_What is required_. Read the records and gather each line that includes "dsaPowers".

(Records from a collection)
■ ■ ■ ■ ■

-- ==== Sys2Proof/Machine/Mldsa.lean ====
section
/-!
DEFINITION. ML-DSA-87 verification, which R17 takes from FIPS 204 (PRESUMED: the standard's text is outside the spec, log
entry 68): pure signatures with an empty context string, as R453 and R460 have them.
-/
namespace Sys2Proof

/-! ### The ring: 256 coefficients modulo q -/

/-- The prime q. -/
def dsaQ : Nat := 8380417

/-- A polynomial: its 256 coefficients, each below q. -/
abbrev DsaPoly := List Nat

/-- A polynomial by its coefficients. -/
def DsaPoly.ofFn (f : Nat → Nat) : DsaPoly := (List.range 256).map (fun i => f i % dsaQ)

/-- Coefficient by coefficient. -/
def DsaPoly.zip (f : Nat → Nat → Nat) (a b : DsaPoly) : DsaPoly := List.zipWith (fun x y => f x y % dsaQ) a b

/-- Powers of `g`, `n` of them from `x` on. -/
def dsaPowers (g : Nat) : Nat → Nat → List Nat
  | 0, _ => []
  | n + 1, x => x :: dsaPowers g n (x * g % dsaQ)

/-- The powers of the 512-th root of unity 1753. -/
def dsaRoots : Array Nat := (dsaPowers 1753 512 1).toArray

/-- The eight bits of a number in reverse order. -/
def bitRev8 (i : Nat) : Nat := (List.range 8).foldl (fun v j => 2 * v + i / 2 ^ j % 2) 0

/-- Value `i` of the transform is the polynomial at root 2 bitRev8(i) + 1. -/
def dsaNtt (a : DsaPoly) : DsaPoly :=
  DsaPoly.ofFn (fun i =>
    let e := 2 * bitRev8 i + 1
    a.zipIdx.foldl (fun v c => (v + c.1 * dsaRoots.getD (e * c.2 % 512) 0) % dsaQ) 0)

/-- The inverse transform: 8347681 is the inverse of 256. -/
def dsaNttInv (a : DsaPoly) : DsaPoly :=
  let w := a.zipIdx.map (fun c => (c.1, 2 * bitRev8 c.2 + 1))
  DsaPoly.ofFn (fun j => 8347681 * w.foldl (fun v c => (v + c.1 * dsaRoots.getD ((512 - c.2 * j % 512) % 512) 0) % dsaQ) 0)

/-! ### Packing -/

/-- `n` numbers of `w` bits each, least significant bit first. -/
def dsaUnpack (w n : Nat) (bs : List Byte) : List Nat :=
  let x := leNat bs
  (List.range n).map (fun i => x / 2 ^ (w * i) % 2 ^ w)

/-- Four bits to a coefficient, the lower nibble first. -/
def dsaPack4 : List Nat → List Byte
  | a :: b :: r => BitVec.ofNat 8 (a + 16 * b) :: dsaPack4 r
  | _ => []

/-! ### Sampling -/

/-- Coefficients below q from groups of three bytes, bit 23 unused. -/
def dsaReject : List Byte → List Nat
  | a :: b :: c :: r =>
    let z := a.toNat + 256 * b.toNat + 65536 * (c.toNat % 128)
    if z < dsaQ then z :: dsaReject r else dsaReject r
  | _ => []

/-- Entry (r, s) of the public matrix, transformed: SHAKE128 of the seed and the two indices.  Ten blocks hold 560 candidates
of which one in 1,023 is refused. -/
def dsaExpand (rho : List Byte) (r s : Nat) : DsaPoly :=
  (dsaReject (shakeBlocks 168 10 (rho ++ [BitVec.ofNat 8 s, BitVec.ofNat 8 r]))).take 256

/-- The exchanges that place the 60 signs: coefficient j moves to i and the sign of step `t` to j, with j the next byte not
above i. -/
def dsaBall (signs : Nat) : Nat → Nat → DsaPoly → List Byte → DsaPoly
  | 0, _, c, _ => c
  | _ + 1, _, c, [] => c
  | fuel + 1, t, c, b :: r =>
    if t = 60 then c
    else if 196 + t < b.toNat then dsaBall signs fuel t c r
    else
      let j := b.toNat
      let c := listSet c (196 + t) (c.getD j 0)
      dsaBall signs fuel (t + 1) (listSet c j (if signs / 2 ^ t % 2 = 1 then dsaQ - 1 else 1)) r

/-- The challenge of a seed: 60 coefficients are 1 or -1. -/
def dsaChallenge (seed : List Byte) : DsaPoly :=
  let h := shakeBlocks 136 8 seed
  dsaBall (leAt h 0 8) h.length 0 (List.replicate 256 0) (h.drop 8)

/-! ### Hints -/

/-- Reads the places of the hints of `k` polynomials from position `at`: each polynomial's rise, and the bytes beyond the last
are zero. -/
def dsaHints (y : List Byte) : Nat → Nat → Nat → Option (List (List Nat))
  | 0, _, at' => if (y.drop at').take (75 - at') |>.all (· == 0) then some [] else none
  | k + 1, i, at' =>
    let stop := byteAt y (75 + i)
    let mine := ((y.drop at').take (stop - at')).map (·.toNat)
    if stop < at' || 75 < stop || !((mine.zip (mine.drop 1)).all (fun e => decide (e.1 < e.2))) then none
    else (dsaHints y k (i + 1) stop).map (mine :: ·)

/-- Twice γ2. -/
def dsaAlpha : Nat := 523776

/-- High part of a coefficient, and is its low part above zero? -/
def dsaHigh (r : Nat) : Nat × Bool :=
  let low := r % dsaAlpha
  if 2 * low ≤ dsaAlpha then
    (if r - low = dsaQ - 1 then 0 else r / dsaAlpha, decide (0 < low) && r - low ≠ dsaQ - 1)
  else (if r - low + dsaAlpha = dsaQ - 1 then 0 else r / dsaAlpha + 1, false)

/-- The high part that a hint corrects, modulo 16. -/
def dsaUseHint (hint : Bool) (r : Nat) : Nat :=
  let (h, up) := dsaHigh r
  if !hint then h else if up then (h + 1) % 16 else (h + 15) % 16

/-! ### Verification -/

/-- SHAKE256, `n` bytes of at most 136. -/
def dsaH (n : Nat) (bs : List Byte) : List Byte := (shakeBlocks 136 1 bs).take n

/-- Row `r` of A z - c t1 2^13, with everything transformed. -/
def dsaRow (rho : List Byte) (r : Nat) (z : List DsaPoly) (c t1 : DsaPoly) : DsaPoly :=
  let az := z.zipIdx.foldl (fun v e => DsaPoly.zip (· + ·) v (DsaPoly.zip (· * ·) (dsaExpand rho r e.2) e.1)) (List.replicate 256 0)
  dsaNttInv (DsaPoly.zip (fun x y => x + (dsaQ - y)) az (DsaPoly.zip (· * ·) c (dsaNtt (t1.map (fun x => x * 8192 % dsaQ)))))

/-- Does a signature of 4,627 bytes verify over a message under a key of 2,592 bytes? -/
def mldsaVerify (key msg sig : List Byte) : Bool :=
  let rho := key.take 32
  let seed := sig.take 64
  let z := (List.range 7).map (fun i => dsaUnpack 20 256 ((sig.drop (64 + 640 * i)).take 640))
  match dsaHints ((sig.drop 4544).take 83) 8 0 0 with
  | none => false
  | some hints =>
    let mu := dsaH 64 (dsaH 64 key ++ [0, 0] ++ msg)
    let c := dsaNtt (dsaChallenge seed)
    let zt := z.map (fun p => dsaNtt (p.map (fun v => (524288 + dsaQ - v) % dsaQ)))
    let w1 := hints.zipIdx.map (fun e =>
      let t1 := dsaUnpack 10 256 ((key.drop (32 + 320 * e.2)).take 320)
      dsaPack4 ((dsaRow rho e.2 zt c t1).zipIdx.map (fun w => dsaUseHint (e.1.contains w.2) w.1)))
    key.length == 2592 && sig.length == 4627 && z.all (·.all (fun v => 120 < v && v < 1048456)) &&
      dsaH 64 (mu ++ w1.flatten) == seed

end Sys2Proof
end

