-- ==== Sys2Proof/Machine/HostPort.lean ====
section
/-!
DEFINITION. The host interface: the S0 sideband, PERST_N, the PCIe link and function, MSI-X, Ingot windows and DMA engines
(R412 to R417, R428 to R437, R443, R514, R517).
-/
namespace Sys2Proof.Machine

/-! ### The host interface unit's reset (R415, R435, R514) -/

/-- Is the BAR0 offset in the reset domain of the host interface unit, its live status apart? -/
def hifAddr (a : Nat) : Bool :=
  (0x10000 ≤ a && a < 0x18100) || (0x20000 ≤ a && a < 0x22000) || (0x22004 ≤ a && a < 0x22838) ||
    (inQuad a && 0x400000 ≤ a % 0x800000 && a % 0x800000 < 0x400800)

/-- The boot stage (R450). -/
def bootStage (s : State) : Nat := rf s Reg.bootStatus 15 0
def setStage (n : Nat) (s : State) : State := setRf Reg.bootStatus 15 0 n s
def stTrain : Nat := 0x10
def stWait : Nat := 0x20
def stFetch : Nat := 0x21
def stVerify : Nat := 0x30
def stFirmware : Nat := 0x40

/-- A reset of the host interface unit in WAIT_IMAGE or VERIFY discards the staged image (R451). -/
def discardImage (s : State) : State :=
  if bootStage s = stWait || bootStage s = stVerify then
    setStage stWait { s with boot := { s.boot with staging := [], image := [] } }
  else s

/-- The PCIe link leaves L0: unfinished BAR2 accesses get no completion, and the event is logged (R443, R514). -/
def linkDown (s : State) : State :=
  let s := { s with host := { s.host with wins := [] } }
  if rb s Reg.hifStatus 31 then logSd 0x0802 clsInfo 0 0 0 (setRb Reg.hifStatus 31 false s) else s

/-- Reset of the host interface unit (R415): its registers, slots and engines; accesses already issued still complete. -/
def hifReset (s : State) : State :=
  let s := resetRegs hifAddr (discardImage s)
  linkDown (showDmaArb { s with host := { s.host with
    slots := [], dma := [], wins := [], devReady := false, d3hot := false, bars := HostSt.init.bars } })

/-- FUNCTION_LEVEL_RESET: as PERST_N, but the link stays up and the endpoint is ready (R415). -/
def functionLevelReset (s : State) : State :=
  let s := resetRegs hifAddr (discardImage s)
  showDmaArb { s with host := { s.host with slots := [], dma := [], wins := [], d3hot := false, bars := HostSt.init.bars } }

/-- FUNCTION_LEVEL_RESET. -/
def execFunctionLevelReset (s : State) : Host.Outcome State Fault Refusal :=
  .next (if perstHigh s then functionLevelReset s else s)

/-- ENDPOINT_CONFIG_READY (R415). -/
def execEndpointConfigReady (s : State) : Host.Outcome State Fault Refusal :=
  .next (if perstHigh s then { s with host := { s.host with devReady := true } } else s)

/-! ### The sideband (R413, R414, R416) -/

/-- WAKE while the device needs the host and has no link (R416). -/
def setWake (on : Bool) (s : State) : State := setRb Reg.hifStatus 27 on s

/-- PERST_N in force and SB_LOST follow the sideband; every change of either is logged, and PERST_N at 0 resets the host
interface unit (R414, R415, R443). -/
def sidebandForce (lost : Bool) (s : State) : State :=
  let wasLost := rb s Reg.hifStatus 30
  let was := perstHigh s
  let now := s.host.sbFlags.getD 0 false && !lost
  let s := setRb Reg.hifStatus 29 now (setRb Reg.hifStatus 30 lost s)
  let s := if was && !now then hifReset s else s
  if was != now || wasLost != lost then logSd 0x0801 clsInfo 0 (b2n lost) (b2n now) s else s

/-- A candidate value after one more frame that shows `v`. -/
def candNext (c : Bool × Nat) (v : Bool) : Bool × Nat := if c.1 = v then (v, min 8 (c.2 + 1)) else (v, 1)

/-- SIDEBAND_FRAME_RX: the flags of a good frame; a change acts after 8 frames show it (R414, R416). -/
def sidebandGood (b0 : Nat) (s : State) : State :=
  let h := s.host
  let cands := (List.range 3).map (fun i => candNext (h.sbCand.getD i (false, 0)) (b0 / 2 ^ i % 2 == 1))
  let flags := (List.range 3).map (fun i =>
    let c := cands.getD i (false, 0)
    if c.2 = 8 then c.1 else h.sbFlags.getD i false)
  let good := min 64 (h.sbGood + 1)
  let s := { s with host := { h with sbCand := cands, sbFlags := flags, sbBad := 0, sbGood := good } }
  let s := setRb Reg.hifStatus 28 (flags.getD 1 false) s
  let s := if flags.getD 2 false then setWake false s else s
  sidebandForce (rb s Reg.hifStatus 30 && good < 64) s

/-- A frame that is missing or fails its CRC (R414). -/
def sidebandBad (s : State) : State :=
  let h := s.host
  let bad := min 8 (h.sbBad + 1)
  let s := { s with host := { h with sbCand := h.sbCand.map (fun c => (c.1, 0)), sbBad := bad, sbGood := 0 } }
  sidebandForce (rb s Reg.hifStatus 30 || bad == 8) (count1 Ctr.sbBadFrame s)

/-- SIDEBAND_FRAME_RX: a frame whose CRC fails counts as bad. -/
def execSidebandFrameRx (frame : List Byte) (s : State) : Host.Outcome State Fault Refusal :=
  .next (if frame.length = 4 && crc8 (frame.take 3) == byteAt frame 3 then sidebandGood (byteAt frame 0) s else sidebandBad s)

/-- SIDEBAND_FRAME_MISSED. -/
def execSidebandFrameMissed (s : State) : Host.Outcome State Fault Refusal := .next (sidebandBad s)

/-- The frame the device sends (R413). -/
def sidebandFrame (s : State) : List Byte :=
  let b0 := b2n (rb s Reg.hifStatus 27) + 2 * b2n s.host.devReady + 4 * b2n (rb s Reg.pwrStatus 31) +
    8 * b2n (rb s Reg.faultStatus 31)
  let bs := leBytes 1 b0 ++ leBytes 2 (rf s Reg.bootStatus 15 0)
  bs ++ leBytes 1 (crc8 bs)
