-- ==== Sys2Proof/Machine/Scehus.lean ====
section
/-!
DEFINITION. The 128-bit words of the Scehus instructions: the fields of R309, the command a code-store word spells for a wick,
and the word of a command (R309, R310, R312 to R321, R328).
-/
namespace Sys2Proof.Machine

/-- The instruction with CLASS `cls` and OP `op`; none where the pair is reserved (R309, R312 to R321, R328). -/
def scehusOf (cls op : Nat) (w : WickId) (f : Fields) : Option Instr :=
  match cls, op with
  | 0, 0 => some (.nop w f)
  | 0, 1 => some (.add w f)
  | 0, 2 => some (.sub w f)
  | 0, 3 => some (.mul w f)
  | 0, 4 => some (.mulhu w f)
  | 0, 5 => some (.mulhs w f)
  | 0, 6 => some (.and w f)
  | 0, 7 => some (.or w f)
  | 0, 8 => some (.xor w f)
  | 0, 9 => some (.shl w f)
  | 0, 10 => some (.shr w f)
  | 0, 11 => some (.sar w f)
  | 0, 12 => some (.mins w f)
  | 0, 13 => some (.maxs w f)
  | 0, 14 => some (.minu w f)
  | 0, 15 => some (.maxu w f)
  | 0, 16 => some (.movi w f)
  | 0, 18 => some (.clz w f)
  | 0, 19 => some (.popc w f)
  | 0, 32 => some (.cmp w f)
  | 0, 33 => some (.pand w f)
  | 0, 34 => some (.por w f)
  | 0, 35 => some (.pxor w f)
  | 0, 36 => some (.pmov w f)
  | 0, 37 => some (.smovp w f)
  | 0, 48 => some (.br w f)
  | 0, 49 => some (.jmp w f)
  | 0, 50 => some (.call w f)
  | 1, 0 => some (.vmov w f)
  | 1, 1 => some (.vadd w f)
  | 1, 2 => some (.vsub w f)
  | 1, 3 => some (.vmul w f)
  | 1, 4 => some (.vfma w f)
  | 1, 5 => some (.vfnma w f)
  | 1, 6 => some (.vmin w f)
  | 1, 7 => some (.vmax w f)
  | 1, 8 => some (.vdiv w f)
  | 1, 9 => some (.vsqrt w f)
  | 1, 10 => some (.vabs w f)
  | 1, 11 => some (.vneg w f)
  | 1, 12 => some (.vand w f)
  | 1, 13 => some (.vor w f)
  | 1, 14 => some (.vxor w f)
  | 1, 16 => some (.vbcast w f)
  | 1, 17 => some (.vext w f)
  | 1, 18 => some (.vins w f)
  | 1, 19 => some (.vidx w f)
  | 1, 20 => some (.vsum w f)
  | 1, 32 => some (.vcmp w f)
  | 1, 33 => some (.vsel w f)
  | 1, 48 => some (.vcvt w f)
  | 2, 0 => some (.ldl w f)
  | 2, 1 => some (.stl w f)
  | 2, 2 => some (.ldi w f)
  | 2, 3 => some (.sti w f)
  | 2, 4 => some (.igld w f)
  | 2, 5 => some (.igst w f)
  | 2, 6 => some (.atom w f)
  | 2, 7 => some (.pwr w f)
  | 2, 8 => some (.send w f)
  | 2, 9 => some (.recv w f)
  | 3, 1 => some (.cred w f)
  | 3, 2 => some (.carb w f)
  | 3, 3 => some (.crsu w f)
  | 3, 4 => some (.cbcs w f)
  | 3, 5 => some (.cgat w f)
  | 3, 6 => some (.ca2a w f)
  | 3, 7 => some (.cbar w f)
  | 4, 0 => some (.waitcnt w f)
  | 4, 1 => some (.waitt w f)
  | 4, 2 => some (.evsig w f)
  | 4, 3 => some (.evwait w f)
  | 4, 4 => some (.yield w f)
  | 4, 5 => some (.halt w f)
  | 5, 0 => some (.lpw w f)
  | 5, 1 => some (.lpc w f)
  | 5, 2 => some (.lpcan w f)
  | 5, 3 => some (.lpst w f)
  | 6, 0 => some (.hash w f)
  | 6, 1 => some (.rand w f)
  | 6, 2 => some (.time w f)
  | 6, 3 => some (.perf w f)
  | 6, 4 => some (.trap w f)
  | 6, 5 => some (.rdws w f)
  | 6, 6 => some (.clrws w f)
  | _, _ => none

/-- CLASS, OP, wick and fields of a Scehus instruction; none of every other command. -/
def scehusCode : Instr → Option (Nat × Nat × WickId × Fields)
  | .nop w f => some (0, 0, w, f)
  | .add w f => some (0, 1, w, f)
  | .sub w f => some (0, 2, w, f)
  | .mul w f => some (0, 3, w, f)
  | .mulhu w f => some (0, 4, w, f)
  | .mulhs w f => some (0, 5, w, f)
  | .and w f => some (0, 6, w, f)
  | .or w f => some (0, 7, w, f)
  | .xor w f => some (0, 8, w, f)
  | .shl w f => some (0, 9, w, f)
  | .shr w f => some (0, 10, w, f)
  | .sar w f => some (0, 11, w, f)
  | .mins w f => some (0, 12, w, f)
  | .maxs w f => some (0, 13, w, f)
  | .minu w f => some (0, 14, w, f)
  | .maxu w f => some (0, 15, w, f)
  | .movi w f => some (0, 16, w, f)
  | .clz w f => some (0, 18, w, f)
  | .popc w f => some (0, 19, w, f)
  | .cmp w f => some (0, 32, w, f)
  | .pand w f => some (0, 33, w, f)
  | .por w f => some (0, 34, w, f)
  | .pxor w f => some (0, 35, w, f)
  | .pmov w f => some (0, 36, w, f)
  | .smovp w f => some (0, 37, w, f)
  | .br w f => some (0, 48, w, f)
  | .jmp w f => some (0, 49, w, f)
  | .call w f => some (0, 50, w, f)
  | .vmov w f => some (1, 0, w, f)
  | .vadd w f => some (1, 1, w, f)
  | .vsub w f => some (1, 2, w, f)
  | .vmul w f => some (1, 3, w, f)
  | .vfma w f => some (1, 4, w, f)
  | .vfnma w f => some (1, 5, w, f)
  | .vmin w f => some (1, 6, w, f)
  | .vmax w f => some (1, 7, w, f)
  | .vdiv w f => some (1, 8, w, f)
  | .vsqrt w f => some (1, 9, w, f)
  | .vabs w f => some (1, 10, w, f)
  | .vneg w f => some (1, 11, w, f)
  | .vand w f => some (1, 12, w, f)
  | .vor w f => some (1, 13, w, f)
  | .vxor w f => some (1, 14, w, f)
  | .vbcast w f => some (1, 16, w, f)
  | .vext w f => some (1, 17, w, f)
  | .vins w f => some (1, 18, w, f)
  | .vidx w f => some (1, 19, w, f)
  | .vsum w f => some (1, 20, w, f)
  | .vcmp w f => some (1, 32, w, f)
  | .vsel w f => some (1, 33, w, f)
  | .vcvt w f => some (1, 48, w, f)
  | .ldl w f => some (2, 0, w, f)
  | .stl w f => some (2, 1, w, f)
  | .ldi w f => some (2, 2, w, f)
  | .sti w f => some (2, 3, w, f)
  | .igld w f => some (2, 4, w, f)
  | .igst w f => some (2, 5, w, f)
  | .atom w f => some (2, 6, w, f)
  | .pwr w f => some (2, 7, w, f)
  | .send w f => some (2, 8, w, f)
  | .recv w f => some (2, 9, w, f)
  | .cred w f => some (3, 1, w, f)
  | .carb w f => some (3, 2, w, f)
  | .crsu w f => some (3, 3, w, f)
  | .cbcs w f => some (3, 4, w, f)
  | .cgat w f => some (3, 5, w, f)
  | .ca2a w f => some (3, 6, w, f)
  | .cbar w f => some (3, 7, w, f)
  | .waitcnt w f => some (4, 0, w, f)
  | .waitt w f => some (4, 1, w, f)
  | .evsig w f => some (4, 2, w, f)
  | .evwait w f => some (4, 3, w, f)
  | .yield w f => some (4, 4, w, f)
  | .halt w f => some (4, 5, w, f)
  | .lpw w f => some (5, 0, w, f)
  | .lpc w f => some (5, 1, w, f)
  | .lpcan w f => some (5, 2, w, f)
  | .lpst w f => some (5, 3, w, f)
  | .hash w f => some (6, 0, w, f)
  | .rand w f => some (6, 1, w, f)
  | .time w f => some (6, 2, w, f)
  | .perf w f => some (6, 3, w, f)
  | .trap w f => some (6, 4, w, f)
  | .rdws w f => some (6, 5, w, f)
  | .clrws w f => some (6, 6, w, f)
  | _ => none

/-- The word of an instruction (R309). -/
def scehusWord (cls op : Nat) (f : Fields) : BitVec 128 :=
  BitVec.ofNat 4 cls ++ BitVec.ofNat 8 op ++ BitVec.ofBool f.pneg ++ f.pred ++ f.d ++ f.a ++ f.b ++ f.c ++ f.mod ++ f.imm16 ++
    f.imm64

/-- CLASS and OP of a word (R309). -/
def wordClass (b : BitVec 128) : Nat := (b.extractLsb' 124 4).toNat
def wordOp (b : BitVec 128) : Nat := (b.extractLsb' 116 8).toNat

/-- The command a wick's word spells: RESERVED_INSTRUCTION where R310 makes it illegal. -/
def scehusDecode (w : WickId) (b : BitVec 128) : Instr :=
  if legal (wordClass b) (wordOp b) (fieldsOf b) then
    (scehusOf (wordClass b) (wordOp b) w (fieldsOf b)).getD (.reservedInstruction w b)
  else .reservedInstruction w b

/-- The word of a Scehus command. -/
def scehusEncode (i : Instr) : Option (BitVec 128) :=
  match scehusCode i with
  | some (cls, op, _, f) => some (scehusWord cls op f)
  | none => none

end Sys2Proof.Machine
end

■ ■ ■ ■ ■

_Response to this task_.
def dsaPowers (g : Nat) : Nat → Nat → List Nat
  | n + 1, x => x :: dsaPowers g n (x * g % dsaQ)
def dsaRoots : Array Nat := (dsaPowers 1753 512 1).toArray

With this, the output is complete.